This might be the day. Things are softening. (Circle it on the calendar, four and a half months.)
I can say this today because my child slept from six p.m until seven a.m. with only one feeding and no fussing. She also has gone down for two naps with minimal screaming, crying, fussing.
It is days like today, and a few in the past week, where things have slowed down. Days when the hard work seems more manageable, even enjoyable. Moments throughout the day when I catch myself thinking that I might-even-possibly miss this time together with her.
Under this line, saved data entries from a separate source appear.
theorem step_answers {s : State} {c : Command} {cs : List Command} (h : Issues s c cs) :
    ∃ t r, step s = .next t ∧ StepAnswers s t cs r := by
  obtain ⟨u, r, e, -, hpend, hresp, hpast⟩ := execCommand_answers c s
  have hstep : step s = .next (u.takeResponse r) := by rw [step_of_issues h, e, andThen_next, deliver_offer]
  obtain ⟨-, hcs⟩ := h
  refine ⟨_, r, hstep, rfl, ?_, ?_, hpast⟩
  · rw [takeResponse_pending, hpend, hcs, List.tail_cons]
  · rw [takeResponse_responses, hresp]

/-- Settles O8: the step takes one command from the program, and the run begins with that step. -/
theorem runIsStepThenRun : Obligations.RunIsStepThenRun := by
  intro s t c cs hs ht
  obtain ⟨v, r, hv, hidle, hpend, -⟩ := step_answers hs
  rw [ht] at hv
  cases hv
  exact ⟨hidle, hpend, run_succ_of_step cs.length ht⟩

/-- R79: command `k` of the program is issued after `k` steps, and its step delivers `r`. -/
def AnsweredAfter (s : State) (k : Nat) (c : Command) (cs : List Command) (r : Response) : Prop :=
  ∃ u v, Sys2Proof.core.run k s = .next u ∧ Issues u c cs ∧ step u = .next v
    ∧ State.responses v = State.responses u ++ [r]

theorem AnsweredAfter.succ_of_step {s t : State} {k : Nat} {c : Command} {cs : List Command} {r : Response}
    (hst : step s = .next t) (h : AnsweredAfter t k c cs r) : AnsweredAfter s (k + 1) c cs r := by
  obtain ⟨u, v, hu, hrest⟩ := h
  exact ⟨u, v, (run_succ_of_step k hst).trans hu, hrest⟩

/-- The run of a program `cs` from an idle core, by induction on the program. -/
theorem run_answers_program (cs : List Command) (s : State) (hidle : s.phase = .idle) (hpend : s.pending = cs) :
    ∃ t rs, Sys2Proof.core.run cs.length s = .next t ∧ State.RunEnded t
      ∧ State.responses t = s.responses ++ rs ∧ rs.length = cs.length ∧ State.pastRuns t = s.pastRuns
      ∧ ∀ (k : Nat) (h : k < cs.length), ∃ r, rs[k]? = some r ∧ AnsweredAfter s k cs[k] (cs.drop (k + 1)) r := by
  induction cs generalizing s with
  | nil => exact ⟨s, [], rfl, ⟨hidle, hpend⟩, (List.append_nil _).symm, rfl, rfl, fun _ h => nomatch h⟩
  | cons c cs ih =>
    have hs : Issues s c cs := ⟨hidle, hpend⟩
    obtain ⟨t₁, r₁, hstep, hidle₁, hpend₁, hresp₁, hpast₁⟩ := step_answers hs
    obtain ⟨t, rs, hrun, hended, hresp, hlen, hpast, hturn⟩ := ih t₁ hidle₁ hpend₁
    refine ⟨t, r₁ :: rs, (run_succ_of_step cs.length hstep).trans hrun, hended, ?_, ?_, hpast.trans hpast₁, ?_⟩
    · rw [hresp, hresp₁, List.append_assoc, List.singleton_append]
    · rw [List.length_cons, List.length_cons, hlen]
    · intro k hk
      cases k with
      | zero => exact ⟨r₁, rfl, s, t₁, rfl, hs, hstep, hresp₁⟩
      | succ k =>
        obtain ⟨r, hr, hafter⟩ := hturn k (Nat.lt_of_succ_lt_succ hk)
        exact ⟨r, hr, hafter.succ_of_step hstep⟩

/-- Settles O7: each step answers the next command of the program. -/
theorem programRunGivesOneResponsePerCommand : Obligations.ProgramRunGivesOneResponsePerCommand := by
  intro s hidle
  obtain ⟨t, rs, hrun, hended, hresp, hlen, hpast, hturn⟩ := run_answers_program s.pending s hidle rfl
  refine ⟨t, rs, hrun, hended, hresp, hlen, hpast, fun k hk => ?_⟩
  obtain ⟨r, hr, u, v, hu, hissues, hstep, hv⟩ := hturn k hk
  exact ⟨u, v, r, hu, hissues, hstep, hr, hv⟩

end Sys2Proof.Machine
end

section

/-! The encoding family (30_encoding.md): what a command word decodes to, read off the fields it is packed from (R61 to
R67); the data bytes that a command reads and writes (R64, R71); the assembler (R73, R74). -/

set_option autoImplicit false

namespace Sys2Proof

/-! Decode of a packed word (R66). -/

theorem KeySize.code_of_ofCode {c : BitVec 2} {z : KeySize} (h : KeySize.ofCode? c = some z) : z.code = c := by
  have all : ∀ c : BitVec 2, ∀ z ∈ KeySize.ofCode? c, z.code = c := by decide
  exact all c z h

/-- R7: the reserved code alone has no key size. -/
theorem KeySize.ofCode_eq_none_iff (c : BitVec 2) : KeySize.ofCode? c = none ↔ c = 0b11 := by
  revert c
  decide

/-- What R66 asks of an opcode with its key size and argument: a unit command is implemented, only a LOAD_KEY has a key
size, and an opcode that takes no argument has none. -/
def FieldsAllowed (p : Config.Params) (op : Opcode) (z : KeySize) (arg : Byte) : Prop :=
  (op.isUnit = true → p.unitCmds = true) ∧ (op ≠ .loadKey → z = .aes128) ∧ (op.takesArg = false → arg = 0)

/-- The word of an opcode with fields that R66 allows it decodes to them. -/
theorem decodeWord_packWord {p : Config.Params} {op : Opcode} {z : KeySize} {arg : Byte}
    (h : FieldsAllowed p op z arg) : decodeWord p (packWord op.code z.code arg) = .cmd op z arg := by
  obtain ⟨hunit, hz, harg⟩ := h
  by_cases hop : op = .loadKey
  · subst hop
    simp [decodeWord, harg rfl]
  · obtain rfl := hz hop
    rw [decodeWord_packWord_of_ne_loadKey p hop]
    split_ifs <;> simp_all [KeySize.code]

/-- R67: the LOAD_KEY word with the reserved key size. -/
theorem decodeWord_badKeySize (p : Config.Params) : decodeWord p 0x0061 = .badKeySize := rfl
I still struggle with some boredom issues. I have cleaned every closet, thrown away clutter from previous lives, and recycled technology from the early 2000s. We have bought a new car and are getting hail damaged fixed on the other. I have spent time writing, reading, and wandering. I have spent far too long on Pinterest & have recently bought canvas to wrap diaper boxes to make them fancy toy boxes. This past week, I considered what it would look like if we renovated the shower and ripped up the carpeting in our house.
I love getting organized. But even I think this might be too much. Last week, my husband came home to find me cooking dinner and I think the sight nearly killed him.
The edges seem less hard these days. And the days truly seem to melt into one another. I think some of this is just the effect of time, but I believe our pursuit of sleep training has given us the opportunity to find more hands-free time in the day. Her ability to soothe herself has increased the possibilities of the day and in turn, the satisfaction.
Who knows what comes next. I know that hard edges might be just around the corner again, but for now, we are relaxing into all of it.